Among the records below, find the lines with the word "lean" and copy them.

# [PROVIDED RECORDS]
*** Begin section ***

-- ==== Sys2Proof/Laws/FrameTrees.lean ====
section
/-! SUPPORT. What every operation may change, one lemma per operation, by footprint (Laws/Frame.lean): trees and collectives. -/

namespace Sys2Proof.Machine

variable {M L : Nat} {s0 s : State}

theorem Off.cornerEvent (hM : 0x20000000000000000080000000000000000000 &&& M = 0x20000000000000000080000000000000000000) (e')
    (h : Off M s0 s) : Off M s0 (State.cornerEvent s e') := by
  unfold State.cornerEvent
  with_reducible repeat' first
    | assumption | exact foot_sub hM (by decide) | apply Off.event

theorem execThrottleAssert_off {t} (e : execThrottleAssert s = .next t) :
    Off 0x20000000000000000080000000000000000020 s t := by
  have hM : 0x20000000000000000080000000000000000020 &&& 0x20000000000000000080000000000000000020 = 0x20000000000000000080000000000000000020 := Nat.and_self _
  refine live_off (fun s h => ?_) (Off.refl _ s) e
  with_reducible repeat' first
    | assumption | exact foot_has (by decide) | exact foot_sub hM (by decide) | apply Off.cornerEvent
    | apply Off.put hM | apply Off.ite | split

theorem execThrottleRelease_off {t} (e : execThrottleRelease s = .next t) :
    Off 0x20000000000000000080000000000000000020 s t := by
  have hM : 0x20000000000000000080000000000000000020 &&& 0x20000000000000000080000000000000000020 = 0x20000000000000000080000000000000000020 := Nat.and_self _
  refine live_off (fun s h => ?_) (Off.refl _ s) e
  with_reducible repeat' first
    | assumption | exact foot_has (by decide) | exact foot_sub hM (by decide) | apply Off.cornerEvent
    | apply Off.put hM | apply Off.ite | split

theorem Off.judgeSupply (hM : 0x20000000000000000080000000000000000020 &&& M = 0x20000000000000000080000000000000000020) (vdd)
    (h : Off M s0 s) : Off M s0 (State.judgeSupply s vdd) := by
  unfold State.judgeSupply
  with_reducible repeat' first
    | assumption | exact foot_has (by decide) | exact foot_sub hM (by decide) | apply Off.cornerEvent
    | apply Off.put hM | apply Off.ite | split

theorem execFabricMeasurement_off {t} (vdd temp speed) (e : execFabricMeasurement vdd temp speed s = .next t) :
    Off 0x20000000000004000080000000000000000020 s t := by
  have hM : 0x20000000000004000080000000000000000020 &&& 0x20000000000004000080000000000000000020 = 0x20000000000004000080000000000000000020 := Nat.and_self _
  refine live_off (fun s h => ?_) (Off.refl _ s) e
  with_reducible repeat' first
    | assumption | exact foot_has (by decide) | exact foot_bit hM (by decide) | exact foot_sub hM (by decide)
    | apply Off.put hM | apply Off.judgeSupply | apply Off.cornerEvent | apply Off.ite | split | apply Off.upd_fabLow

theorem execRefLost_off {t} (e : execRefLost s = .next t) :
    Off 0x20000000000000020080000000000000000000 s t := by
  have hM : 0x20000000000000020080000000000000000000 &&& 0x20000000000000020080000000000000000000 = 0x20000000000000020080000000000000000000 := Nat.and_self _
  refine live_off (fun s h => ?_) (Off.refl _ s) e
  with_reducible repeat' first
    | assumption | exact foot_bit hM (by decide) | exact foot_sub hM (by decide) | apply Off.event | apply Off.ite
    | split | apply Off.upd_refLostAt

theorem execRefBack_off {t} (e : execRefBack s = .next t) :
    Off 0x20000000000000020080000000000000000000 s t := by
  have hM : 0x20000000000000020080000000000000000000 &&& 0x20000000000000020080000000000000000000 = 0x20000000000000020080000000000000000000 := Nat.and_self _
  refine live_off (fun s h => ?_) (Off.refl _ s) e
  with_reducible repeat' first
    | assumption | exact foot_bit hM (by decide) | exact foot_sub hM (by decide) | apply Off.event | apply Off.ite
    | split | apply Off.upd_refLostAt

theorem execTestLogicReset_off {t} (e : execTestLogicReset s = .next t) :
    Off 0x18000000000000000000000000 s t := by
  have hM : 0x18000000000000000000000000 &&& 0x18000000000000000000000000 = 0x18000000000000000000000000 := Nat.and_self _
  refine live_off (fun s h => ?_) (Off.refl _ s) e
  with_reducible repeat' first
    | assumption | exact foot_bit hM (by decide) | exact foot_sub hM (by decide) | apply Off.upd_tapState_tapIr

*** End section ***

# [ANSWER AREA]
-- ==== Sys2Proof/Laws/FrameTrees.lean ====
/-! SUPPORT. What every operation may change, one lemma per operation, by footprint (Laws/Frame.lean): trees and collectives. -/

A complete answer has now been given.